§ Saved entries

----

/-- A second fault inside the window sends the station into LISTEN_ONLY (R180, R181). -/
theorem State.entryFault_second (hT : TableLaw s) (he : s.entry? mic = some e) (hs : SoundLaw (s.dropEntry mic))
    (hst : s.station ≠ .starting ∧ s.station ≠ .listenOnly) (hw : s.window.isRunning = true) : let t := s.entryFault mic
    State.Settles mic { s.faulted mic with
      fault := some .doubleFault, window := .stopped, station := .listenOnly, joining := .stopped, claimRound := .stopped } [] t ∧
      t.attn = true ∧ (t.tx.filter fun f => f.frame.isStation) = [⟨.station (composeStation t), 0⟩] := by
  intro t
  obtain ⟨fx, ht⟩ := State.entryFault_eq he
  obtain ⟨told, aloof⟩ := State.removeEntry_counted hs fx
  generalize (s.removeEntry fx mic).count .integrityFaults = c at told aloof ht
  obtain ⟨-, hstation, -, -, -, -, -, -, -, -, -, -, hwindow⟩ := told.keep
  have dropped : TableLaw (s.dropEntry mic) := ((State.Follows.refl Entry.place s).dropEntry mic).tableLaw hT
  have cTable : TableLaw c := told.table ⟨dropped.ascending, dropped.atMost96, dropped.seats, dropped.queuedSeats⟩
  let q : State := { c with fault := some .doubleFault, window := .stopped }
  have qTable : TableLaw q := ⟨cTable.ascending, cTable.atMost96, cTable.seats, cTable.queuedSeats⟩
  rw [show t = _ from ht, State.faultReport_second fx (hstation ▸ hst) (hwindow ▸ hw)]
  obtain ⟨settles, hattn, hfilter⟩ := State.enterListenOnly_spec (s := q) qTable (told.sound hs) (aloof.frame rfl) fx
  have entered : State.onlyHandOffs
      { s.faulted mic with
        fault := some .doubleFault, window := .stopped, station := .listenOnly, joining := .stopped, claimRound := .stopped }
      { c with
        fault := some .doubleFault, window := .stopped, station := .listenOnly, joining := .stopped, claimRound := .stopped } := by
    have h1 := told.only
    unfold State.onlyHandOffs at h1 ⊢
    rw [h1]
  exact ⟨⟨State.onlyHandOffs_trans entered settles.only, settles.mics.trans told.mics, settles.table, settles.sound, settles.aloof,
    settles.quiet⟩, hattn, hfilter⟩

end

/-! ## The obligation -/

/-- What a fault does (the first clause of O49), by the state of the station and the window. -/
theorem State.entryFault_effect {s : State} {mic : Nat} {e : Entry} (hT : TableLaw s) (he : s.entry? mic = some e)
    (hgood : ∀ x ∈ s.table, x.mic ≠ mic → x.checkGood = true) (hst : s.station ≠ .starting) : let t := s.entryFault mic
    t.entry? mic = none ∧ t.table.map Entry.mic = (s.table.filter fun x => x.mic ≠ mic).map Entry.mic ∧
      t.counters.integrityFaults = min 65535 (s.counters.integrityFaults + 1) ∧ (∀ f ∈ t.tx, f.frame.warnOf mic = false) ∧
      (s.station ≠ .joining ∨ s.window.isRunning = true → (t.tx.filter fun f => f.frame.isStation) =
        [⟨.station ⟨t.station, t.zone, t.table.length, s.source, s.partialImage, t.fault⟩, 0⟩]) ∧
      (s.station ≠ .listenOnly → s.window.isRunning = false → t.station = s.station ∧ t.fault = some (.table mic) ∧
        t.window = .running (s.now + 60000) ∧
        t.view = (s.table.filter fun x => x.mic ≠ mic).map Entry.untold) ∧
      (s.station ≠ .listenOnly → s.window.isRunning = true → t.station = .listenOnly ∧ t.fault = some .doubleFault ∧
        t.window = .stopped ∧ t.attn = true ∧ ∀ x ∈ t.table, x.role = .follower) ∧
      (s.station = .listenOnly → t.station = .listenOnly ∧ t.fault = s.fault ∧ t.window = s.window) := by
  intro t
  have hs : SoundLaw (s.dropEntry mic) := fun x hx => by
    obtain ⟨hx, hm⟩ := List.mem_filter.mp hx
    exact hgood x hx (by simpa using hm)
  have report : ∀ {d : State}, d.onlyHandOffs t → d.source = s.source → d.partialImage = s.partialImage →
      composeStation t = ⟨t.station, t.zone, t.table.length, s.source, s.partialImage, t.fault⟩ := fun honly hsource hpartial => by
    obtain ⟨-, -, -, htsource, htpartial, -⟩ := State.onlyHandOffs_keep honly
    rw [composeStation, htsource, htpartial, hsource, hpartial]
  by_cases hlisten : s.station = .listenOnly
  · obtain ⟨told, aloof, hfilter⟩ := State.entryFault_listenOnly he hs hlisten
    obtain ⟨hstation, hfault, hwindow, -, -, hcount⟩ := State.onlyHandOffs_keep told.only
    refine ⟨aloof.entry, told.mics, hcount, aloof.no_warn, fun _ => ?_, fun h => absurd hlisten h, fun h => absurd hlisten h,
      fun _ => ⟨hstation.trans hlisten, hfault, hwindow⟩⟩
    rw [hfilter, report told.only rfl rfl]
  · cases hw : s.window.isRunning with
    | false =>
      obtain ⟨told, aloof, hfilter⟩ := State.entryFault_first he hs ⟨hst, hlisten⟩ hw
      obtain ⟨hstation, hfault, hwindow, -, -, hcount⟩ := State.onlyHandOffs_keep told.only
      refine ⟨aloof.entry, told.mics, hcount, aloof.no_warn, fun h => ?_,
        fun _ _ => ⟨hstation, hfault, hwindow, told.view⟩, fun _ h => absurd h (by simp), fun h => absurd h hlisten⟩
      rw [hfilter (h.resolve_right (by simp)), report told.only rfl rfl]
    | true =>
      obtain ⟨settles, hattn, hfilter⟩ := State.entryFault_second hT he hs ⟨hst, hlisten⟩ hw
      obtain ⟨hstation, hfault, hwindow, -, -, hcount⟩ := State.onlyHandOffs_keep settles.only
      refine ⟨settles.aloof.entry, settles.mics, hcount, settles.aloof.no_warn, fun _ => ?_, fun _ h => absurd h (by simp),
        fun _ _ => ⟨hstation, hfault, hwindow, hattn, fun x hx => settles.follower hx⟩, fun h => absurd h hlisten⟩
      rw [hfilter, report settles.only rfl rfl]

end Sys2Proof.Machine
end

section
/-! Who finds an integrity fault and how each goes on (R35, R36), and the end of the integrity window (R180). -/

namespace Sys2Proof.Machine

section
variable {s : State} {mic : Nat} {e : Entry}

/-! ## The finders (R36) -/

theorem State.verified_faulty (he : s.entry? mic = some e) (hbad : e.checkGood = false) (fx : Nat → State → State)
    (act : Entry → State → State) : s.verified fx mic act = fx mic s := by
  simp [State.verified, he, hbad]
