-- ==== Sys2Proof/Config.lean ====
section
/-! DEFINITION. What the spec fixes for this hardware (spec/00_scope.md R5) and the two values it
leaves open: the random byte of `Cxnn` and the choice `KEY_PICK`. -/

namespace Sys2Proof.Config

/-- `MEM_SIZE`: addresses 0x000 to 0xFFF (R5, R30). -/
def memSize : Nat := 4096

/-- `PROG_BASE`: where an image is loaded and where execution starts (R5, R36). -/
def progBase : Nat := 0x200

/-- `MAX_PROG` = `MEM_SIZE - PROG_BASE` (R5, R142). -/
def maxProg : Nat := 3584

/-- `STACK_DEPTH` (R5, R14; the spec's decision D3). -/
def stackDepth : Nat := 16

/-- `DISP_W` (R5, R16). -/
def dispW : Nat := 64

/-- `DISP_H` (R5, R16). -/
def dispH : Nat := 32

/-- FREE VALUE: the byte of the `k`-th random draw (`draw_byte()`, R92; decision D24: "OPEN: a draw").
It has no body, so no proof can see it: a claim that mentions it holds for every sequence of draws.
Log entry 3. -/
opaque drawByte : Nat → Byte

/-- FREE VALUE: an arbitrary choice of a key for every mask; `keyPick` turns it into a legal
`KEY_PICK`. Log entry 4. -/
opaque keyChoice : Word → Nibble

/-- The lowest-numbered key at or above `k` that is down in `m`, looking at `fuel` keys; 0 if none
is (the spec's suggested instance of `KEY_PICK`, R108, used here only where `keyChoice` picks a key
that is up). -/
def lowestKey (m : Word) : (fuel k : Nat) → Nibble
  | 0, _ => 0
  | fuel + 1, k => if m.getLsbD k then Fin.ofNat 16 k else lowestKey m fuel (k + 1)

/-- `KEY_PICK` (R5, R108; decision D22): any function from a nonzero mask to the index of one of its
set bits. Every such function is `keyPick` for some `keyChoice`, and for every `keyChoice` this is
such a function, so a claim proved of it holds for every legal `KEY_PICK`. -/
def keyPick (m : Word) : Nibble :=
  if m.getLsbD (keyChoice m).val then keyChoice m else lowestKey m 16 0

end Sys2Proof.Config
end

----

§ BRIEF
Your answer consists solely of the lines from the top of the records above through the line that contains "let q : State", each echoed exactly.

§ ANSWER FOR THIS EXERCISE
/-- A second fault inside the window sends the station into LISTEN_ONLY (R180, R181). -/
theorem State.entryFault_second (hT : TableLaw s) (he : s.entry? mic = some e) (hs : SoundLaw (s.dropEntry mic))
    (hst : s.station ≠ .starting ∧ s.station ≠ .listenOnly) (hw : s.window.isRunning = true) : let t := s.entryFault mic
    State.Settles mic { s.faulted mic with
      fault := some .doubleFault, window := .stopped, station := .listenOnly, joining := .stopped, claimRound := .stopped } [] t ∧
      t.attn = true ∧ (t.tx.filter fun f => f.frame.isStation) = [⟨.station (composeStation t), 0⟩] := by
  intro t
  obtain ⟨fx, ht⟩ := State.entryFault_eq he
  obtain ⟨told, aloof⟩ := State.removeEntry_counted hs fx
  generalize (s.removeEntry fx mic).count .integrityFaults = c at told aloof ht
  obtain ⟨-, hstation, -, -, -, -, -, -, -, -, -, -, hwindow⟩ := told.keep
  have dropped : TableLaw (s.dropEntry mic) := ((State.Follows.refl Entry.place s).dropEntry mic).tableLaw hT
  have cTable : TableLaw c := told.table ⟨dropped.ascending, dropped.atMost96, dropped.seats, dropped.queuedSeats⟩
  let q : State := { c with fault := some .doubleFault, window := .stopped }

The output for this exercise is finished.